**TASK INSTRUCTIONS:**
Please print the entries below exactly, from the line with "hrst, if_pos h]" through the line with "0xEC, 0x1008, 0x2004]", including both of those lines and leaving out all others.

■ ■ ■

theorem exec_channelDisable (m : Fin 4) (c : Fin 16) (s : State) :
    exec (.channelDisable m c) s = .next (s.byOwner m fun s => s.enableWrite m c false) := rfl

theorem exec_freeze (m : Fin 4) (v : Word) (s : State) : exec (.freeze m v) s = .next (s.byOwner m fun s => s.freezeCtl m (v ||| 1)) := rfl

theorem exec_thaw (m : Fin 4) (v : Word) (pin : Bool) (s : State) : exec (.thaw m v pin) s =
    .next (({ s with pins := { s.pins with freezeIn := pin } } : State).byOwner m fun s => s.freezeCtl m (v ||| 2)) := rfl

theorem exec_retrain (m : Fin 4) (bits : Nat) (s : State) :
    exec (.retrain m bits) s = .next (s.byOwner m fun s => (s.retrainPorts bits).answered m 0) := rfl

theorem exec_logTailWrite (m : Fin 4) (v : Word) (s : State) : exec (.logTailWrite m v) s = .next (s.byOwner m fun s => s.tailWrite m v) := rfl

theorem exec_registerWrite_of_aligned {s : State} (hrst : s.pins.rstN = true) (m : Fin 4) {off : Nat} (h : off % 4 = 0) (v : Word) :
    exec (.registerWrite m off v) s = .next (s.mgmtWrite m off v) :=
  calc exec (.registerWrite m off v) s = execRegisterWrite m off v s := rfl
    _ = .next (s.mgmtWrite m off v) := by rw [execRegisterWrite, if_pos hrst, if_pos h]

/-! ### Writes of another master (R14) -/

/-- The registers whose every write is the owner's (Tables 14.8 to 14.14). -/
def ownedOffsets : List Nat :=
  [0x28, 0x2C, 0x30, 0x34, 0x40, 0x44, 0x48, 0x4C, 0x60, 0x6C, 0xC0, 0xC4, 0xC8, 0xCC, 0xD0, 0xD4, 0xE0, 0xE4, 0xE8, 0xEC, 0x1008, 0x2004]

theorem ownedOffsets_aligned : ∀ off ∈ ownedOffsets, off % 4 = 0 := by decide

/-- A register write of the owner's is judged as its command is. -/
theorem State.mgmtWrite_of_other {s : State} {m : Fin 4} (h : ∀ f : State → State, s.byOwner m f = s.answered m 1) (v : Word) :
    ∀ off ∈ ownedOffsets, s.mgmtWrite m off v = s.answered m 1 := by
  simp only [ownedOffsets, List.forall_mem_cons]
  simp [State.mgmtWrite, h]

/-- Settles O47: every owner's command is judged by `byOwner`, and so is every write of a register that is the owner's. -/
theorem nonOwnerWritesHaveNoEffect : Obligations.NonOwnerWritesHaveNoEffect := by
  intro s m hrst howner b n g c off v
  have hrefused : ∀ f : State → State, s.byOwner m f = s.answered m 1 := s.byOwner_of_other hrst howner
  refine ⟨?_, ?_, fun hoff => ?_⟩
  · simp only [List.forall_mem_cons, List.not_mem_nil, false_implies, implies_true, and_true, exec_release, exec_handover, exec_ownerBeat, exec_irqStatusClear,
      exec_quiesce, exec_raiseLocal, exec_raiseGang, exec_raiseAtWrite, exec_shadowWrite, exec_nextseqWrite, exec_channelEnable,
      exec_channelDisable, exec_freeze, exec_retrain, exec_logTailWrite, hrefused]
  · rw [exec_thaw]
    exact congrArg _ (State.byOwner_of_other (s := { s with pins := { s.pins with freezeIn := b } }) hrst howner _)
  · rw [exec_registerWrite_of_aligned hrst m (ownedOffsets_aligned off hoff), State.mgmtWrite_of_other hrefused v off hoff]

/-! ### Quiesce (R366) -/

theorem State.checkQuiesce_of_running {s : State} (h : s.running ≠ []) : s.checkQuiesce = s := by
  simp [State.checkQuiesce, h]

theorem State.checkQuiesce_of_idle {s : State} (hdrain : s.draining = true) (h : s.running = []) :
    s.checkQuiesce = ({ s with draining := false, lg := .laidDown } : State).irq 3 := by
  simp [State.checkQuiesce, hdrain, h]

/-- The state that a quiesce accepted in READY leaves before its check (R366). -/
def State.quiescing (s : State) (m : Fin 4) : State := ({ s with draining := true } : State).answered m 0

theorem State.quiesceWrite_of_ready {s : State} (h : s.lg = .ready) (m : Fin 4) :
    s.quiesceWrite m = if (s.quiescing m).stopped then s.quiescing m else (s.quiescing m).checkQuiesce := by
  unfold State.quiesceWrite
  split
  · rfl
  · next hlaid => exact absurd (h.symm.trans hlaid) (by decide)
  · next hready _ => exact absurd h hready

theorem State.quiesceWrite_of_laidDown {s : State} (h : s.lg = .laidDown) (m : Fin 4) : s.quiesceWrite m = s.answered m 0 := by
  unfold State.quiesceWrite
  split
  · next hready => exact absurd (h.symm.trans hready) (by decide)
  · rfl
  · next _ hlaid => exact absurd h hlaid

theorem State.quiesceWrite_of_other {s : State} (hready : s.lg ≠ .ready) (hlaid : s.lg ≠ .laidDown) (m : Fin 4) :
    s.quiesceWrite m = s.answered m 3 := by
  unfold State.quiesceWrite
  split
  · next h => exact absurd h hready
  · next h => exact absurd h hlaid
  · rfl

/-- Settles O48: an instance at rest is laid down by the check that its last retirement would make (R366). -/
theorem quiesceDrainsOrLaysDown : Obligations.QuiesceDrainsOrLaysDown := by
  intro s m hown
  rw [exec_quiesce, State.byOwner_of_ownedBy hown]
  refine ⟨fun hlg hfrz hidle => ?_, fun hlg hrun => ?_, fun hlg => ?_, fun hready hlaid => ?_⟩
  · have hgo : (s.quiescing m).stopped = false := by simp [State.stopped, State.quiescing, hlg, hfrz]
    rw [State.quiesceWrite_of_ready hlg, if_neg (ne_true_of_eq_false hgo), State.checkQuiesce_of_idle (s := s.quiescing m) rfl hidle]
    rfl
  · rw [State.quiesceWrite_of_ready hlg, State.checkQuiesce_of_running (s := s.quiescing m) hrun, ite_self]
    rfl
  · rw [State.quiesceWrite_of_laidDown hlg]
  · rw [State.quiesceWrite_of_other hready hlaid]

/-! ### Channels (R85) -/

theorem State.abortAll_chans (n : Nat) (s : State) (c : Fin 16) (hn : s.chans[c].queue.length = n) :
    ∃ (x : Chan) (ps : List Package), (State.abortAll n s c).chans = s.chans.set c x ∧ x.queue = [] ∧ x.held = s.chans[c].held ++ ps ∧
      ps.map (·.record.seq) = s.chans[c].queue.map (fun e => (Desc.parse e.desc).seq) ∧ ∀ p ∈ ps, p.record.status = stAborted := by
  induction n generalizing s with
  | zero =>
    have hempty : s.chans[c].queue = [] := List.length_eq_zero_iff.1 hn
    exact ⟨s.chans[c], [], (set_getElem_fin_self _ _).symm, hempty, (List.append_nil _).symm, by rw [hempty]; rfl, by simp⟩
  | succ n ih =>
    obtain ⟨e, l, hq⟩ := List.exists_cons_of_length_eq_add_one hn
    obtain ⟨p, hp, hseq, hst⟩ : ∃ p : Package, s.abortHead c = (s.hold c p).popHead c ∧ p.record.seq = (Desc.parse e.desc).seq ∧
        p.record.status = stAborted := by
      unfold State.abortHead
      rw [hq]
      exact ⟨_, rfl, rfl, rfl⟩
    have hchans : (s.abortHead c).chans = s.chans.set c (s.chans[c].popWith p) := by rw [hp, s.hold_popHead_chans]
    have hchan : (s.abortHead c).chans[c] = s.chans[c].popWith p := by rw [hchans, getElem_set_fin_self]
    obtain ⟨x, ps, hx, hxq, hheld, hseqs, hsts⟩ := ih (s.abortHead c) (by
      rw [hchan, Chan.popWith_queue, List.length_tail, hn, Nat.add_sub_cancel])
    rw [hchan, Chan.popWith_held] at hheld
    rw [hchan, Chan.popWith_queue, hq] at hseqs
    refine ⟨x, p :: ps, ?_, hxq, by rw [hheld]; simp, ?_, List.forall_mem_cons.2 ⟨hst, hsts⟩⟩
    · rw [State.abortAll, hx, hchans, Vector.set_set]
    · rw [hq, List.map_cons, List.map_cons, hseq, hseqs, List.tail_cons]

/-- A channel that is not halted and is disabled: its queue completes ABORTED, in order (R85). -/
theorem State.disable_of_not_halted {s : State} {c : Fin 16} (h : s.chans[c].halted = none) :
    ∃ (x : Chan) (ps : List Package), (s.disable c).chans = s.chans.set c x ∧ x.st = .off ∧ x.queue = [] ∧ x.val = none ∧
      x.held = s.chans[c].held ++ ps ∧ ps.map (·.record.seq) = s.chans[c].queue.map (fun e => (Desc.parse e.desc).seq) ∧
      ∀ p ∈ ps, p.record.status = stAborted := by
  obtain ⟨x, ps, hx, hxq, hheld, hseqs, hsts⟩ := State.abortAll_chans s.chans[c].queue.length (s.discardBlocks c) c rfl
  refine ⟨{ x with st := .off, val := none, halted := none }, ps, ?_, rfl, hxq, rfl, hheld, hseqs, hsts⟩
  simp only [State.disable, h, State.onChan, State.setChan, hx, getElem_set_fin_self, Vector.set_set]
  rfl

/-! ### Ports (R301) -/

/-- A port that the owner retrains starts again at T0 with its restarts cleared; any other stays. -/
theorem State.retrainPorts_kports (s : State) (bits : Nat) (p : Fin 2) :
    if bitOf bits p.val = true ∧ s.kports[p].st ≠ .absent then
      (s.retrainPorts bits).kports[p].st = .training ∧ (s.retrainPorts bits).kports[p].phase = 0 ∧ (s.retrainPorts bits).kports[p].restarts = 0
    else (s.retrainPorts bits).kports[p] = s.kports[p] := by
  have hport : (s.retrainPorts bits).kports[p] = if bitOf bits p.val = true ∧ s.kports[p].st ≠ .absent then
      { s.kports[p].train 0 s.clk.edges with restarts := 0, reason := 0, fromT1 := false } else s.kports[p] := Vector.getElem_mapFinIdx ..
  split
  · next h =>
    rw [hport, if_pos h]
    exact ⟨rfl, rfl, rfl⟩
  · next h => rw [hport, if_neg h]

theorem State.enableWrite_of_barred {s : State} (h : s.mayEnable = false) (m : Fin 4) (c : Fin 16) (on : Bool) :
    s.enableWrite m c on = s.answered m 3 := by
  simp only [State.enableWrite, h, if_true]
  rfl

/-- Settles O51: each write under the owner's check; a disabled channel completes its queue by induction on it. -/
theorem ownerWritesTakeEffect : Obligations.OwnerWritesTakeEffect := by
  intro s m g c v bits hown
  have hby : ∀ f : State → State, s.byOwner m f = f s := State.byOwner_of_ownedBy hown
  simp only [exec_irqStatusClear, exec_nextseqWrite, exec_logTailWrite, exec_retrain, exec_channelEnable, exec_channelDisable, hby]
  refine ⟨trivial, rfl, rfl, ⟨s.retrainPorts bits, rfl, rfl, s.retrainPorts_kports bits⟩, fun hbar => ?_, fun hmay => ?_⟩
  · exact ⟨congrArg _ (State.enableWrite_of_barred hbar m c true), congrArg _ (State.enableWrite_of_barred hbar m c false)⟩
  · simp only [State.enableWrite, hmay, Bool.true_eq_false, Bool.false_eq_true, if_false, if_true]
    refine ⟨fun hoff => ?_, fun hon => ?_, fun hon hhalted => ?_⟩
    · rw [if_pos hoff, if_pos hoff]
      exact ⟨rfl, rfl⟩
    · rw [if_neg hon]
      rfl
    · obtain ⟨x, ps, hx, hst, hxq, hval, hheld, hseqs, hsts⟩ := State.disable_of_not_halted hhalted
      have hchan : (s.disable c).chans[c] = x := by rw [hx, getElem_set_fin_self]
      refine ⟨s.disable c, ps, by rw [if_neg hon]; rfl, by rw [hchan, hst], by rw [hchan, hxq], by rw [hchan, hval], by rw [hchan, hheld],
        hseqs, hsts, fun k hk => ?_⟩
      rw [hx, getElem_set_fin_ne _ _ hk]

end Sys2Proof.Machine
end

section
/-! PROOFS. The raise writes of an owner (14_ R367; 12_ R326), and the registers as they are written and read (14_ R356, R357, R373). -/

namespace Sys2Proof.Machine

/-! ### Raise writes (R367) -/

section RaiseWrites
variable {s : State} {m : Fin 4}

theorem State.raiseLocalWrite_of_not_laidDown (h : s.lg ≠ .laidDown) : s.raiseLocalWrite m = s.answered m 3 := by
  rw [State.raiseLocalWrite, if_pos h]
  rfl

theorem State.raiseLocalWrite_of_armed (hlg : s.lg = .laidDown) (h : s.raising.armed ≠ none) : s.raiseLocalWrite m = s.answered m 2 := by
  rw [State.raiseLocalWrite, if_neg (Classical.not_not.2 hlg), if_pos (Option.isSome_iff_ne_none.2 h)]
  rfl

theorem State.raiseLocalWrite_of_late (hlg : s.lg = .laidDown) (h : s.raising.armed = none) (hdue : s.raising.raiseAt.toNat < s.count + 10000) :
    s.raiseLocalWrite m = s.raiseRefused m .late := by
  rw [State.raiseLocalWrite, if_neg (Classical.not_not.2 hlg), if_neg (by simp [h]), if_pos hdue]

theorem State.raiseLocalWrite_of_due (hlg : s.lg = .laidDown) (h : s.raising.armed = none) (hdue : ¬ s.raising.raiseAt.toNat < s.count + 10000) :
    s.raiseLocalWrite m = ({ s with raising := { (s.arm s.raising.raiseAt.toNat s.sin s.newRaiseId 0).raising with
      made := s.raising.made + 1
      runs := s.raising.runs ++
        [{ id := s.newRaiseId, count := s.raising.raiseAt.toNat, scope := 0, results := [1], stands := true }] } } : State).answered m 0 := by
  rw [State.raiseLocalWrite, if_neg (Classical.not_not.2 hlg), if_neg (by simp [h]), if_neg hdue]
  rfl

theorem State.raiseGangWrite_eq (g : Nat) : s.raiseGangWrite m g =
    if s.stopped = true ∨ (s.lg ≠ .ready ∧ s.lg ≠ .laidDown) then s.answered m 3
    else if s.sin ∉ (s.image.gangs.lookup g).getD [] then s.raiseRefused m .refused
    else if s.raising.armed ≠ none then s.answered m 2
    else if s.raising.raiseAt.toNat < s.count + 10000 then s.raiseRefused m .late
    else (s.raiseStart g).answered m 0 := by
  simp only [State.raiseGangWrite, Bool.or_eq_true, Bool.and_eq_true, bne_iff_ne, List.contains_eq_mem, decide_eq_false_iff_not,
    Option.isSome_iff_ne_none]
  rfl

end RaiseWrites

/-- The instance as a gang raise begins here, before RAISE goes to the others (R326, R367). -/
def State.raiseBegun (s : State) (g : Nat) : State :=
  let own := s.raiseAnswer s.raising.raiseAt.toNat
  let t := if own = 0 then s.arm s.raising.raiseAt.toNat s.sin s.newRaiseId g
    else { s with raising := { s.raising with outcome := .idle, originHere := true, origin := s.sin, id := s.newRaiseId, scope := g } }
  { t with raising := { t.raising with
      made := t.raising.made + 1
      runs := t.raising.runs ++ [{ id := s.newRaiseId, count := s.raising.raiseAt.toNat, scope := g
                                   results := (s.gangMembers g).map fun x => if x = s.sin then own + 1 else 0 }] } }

■ ■ ■

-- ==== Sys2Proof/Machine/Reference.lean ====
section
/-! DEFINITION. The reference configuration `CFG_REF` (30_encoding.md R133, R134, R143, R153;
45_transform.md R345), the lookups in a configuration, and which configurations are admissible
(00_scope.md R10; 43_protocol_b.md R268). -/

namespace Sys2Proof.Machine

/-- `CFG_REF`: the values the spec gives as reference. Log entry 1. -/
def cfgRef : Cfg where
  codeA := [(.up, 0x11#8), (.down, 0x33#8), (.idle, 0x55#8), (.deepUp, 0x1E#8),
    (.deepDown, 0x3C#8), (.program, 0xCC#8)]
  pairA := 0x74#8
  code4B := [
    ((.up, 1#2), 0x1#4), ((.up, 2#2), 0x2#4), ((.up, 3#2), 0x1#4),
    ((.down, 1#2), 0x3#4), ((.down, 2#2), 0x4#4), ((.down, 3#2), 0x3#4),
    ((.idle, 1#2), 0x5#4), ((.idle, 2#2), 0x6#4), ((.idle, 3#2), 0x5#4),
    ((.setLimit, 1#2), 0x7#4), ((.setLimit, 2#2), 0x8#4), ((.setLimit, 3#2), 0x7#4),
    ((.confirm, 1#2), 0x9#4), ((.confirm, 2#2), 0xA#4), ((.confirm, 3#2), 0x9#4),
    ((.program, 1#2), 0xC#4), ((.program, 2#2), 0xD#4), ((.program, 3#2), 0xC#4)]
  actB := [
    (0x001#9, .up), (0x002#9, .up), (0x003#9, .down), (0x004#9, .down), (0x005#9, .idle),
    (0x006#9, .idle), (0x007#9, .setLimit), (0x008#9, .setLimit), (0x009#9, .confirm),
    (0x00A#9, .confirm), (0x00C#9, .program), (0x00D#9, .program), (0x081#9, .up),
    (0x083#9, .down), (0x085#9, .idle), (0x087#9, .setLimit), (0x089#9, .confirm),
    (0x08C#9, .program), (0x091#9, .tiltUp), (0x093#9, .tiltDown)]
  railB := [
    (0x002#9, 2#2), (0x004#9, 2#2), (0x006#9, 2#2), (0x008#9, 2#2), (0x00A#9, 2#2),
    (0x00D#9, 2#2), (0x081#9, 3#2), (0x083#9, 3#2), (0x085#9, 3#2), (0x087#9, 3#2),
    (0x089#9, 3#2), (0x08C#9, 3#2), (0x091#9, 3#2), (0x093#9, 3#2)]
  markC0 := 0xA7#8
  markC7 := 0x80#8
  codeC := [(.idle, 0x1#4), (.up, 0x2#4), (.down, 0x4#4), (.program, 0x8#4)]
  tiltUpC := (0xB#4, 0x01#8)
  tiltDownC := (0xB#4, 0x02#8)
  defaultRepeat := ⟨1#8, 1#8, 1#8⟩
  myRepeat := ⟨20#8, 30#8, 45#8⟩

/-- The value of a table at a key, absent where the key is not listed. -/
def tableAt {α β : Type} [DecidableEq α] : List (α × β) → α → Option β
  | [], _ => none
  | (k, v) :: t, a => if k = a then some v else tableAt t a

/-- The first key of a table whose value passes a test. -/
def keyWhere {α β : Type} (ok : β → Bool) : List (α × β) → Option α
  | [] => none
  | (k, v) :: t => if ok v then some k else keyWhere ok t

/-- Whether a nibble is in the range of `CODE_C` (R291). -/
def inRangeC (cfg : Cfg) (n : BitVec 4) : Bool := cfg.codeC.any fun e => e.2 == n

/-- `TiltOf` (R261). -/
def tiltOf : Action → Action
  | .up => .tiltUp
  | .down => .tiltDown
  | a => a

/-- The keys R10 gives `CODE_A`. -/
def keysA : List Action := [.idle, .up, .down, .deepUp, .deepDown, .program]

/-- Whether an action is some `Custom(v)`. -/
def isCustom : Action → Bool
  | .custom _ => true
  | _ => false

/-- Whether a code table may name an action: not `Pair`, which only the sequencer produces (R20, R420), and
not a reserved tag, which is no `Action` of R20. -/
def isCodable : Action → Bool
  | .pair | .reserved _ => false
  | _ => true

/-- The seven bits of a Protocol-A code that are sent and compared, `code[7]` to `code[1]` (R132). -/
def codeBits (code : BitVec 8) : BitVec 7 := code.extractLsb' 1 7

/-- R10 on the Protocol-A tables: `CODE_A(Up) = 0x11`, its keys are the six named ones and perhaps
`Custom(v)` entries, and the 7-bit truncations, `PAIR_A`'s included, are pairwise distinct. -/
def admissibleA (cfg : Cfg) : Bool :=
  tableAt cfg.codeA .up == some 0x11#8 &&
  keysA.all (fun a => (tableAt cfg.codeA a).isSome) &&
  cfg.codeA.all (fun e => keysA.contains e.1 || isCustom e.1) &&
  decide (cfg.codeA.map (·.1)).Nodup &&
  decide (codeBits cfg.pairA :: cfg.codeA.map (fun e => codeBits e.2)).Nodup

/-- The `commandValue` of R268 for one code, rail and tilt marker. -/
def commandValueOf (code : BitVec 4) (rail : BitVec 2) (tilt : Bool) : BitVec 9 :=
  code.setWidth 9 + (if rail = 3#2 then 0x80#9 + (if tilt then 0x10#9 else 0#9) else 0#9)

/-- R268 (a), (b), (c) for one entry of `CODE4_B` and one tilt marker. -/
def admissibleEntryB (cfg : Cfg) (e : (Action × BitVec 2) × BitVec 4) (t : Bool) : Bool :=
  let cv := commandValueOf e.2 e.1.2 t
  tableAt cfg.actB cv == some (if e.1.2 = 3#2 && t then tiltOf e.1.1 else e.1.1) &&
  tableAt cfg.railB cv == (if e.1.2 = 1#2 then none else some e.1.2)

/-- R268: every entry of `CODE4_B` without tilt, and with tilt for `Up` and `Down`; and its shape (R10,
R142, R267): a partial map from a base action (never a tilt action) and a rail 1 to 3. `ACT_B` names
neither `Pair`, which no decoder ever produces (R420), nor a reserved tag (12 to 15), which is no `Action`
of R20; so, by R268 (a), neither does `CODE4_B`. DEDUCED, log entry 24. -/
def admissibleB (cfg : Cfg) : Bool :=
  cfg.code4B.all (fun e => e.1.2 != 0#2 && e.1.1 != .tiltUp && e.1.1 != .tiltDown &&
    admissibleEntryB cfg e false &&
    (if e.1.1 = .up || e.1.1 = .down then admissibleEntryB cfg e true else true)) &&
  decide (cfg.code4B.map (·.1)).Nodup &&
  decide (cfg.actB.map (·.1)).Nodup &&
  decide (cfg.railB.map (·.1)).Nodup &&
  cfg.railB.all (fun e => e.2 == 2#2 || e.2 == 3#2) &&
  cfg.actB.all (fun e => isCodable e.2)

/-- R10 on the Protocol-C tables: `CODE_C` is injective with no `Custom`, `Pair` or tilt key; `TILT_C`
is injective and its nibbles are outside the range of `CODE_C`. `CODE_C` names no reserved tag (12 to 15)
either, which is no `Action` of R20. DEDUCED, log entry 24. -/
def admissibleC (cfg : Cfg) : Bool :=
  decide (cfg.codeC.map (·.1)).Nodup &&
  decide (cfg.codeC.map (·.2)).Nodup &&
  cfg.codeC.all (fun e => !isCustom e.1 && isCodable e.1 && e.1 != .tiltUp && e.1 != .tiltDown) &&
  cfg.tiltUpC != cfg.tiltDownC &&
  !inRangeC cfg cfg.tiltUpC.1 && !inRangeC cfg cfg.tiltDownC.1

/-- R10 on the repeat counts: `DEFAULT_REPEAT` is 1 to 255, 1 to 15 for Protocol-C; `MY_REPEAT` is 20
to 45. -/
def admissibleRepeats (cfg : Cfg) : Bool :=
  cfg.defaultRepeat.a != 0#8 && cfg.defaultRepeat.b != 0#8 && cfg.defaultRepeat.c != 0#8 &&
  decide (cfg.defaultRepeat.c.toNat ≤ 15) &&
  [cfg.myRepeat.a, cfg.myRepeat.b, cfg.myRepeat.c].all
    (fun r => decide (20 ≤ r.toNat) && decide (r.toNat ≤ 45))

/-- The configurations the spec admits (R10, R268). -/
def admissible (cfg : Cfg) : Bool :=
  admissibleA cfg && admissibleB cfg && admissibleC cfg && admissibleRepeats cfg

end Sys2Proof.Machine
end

■ ■ ■

**ANSWER TO THIS PROBLEM:**
    _ = .next (s.mgmtWrite m off v) := by rw [execRegisterWrite, if_pos hrst, if_pos h]

/-! ### Writes of another master (R14) -/

/-- The registers whose every write is the owner's (Tables 14.8 to 14.14). -/
def ownedOffsets : List Nat :=
  [0x28, 0x2C, 0x30, 0x34, 0x40, 0x44, 0x48, 0x4C, 0x60, 0x6C, 0xC0, 0xC4, 0xC8, 0xCC, 0xD0, 0xD4, 0xE0, 0xE4, 0xE8, 0xEC, 0x1008, 0x2004]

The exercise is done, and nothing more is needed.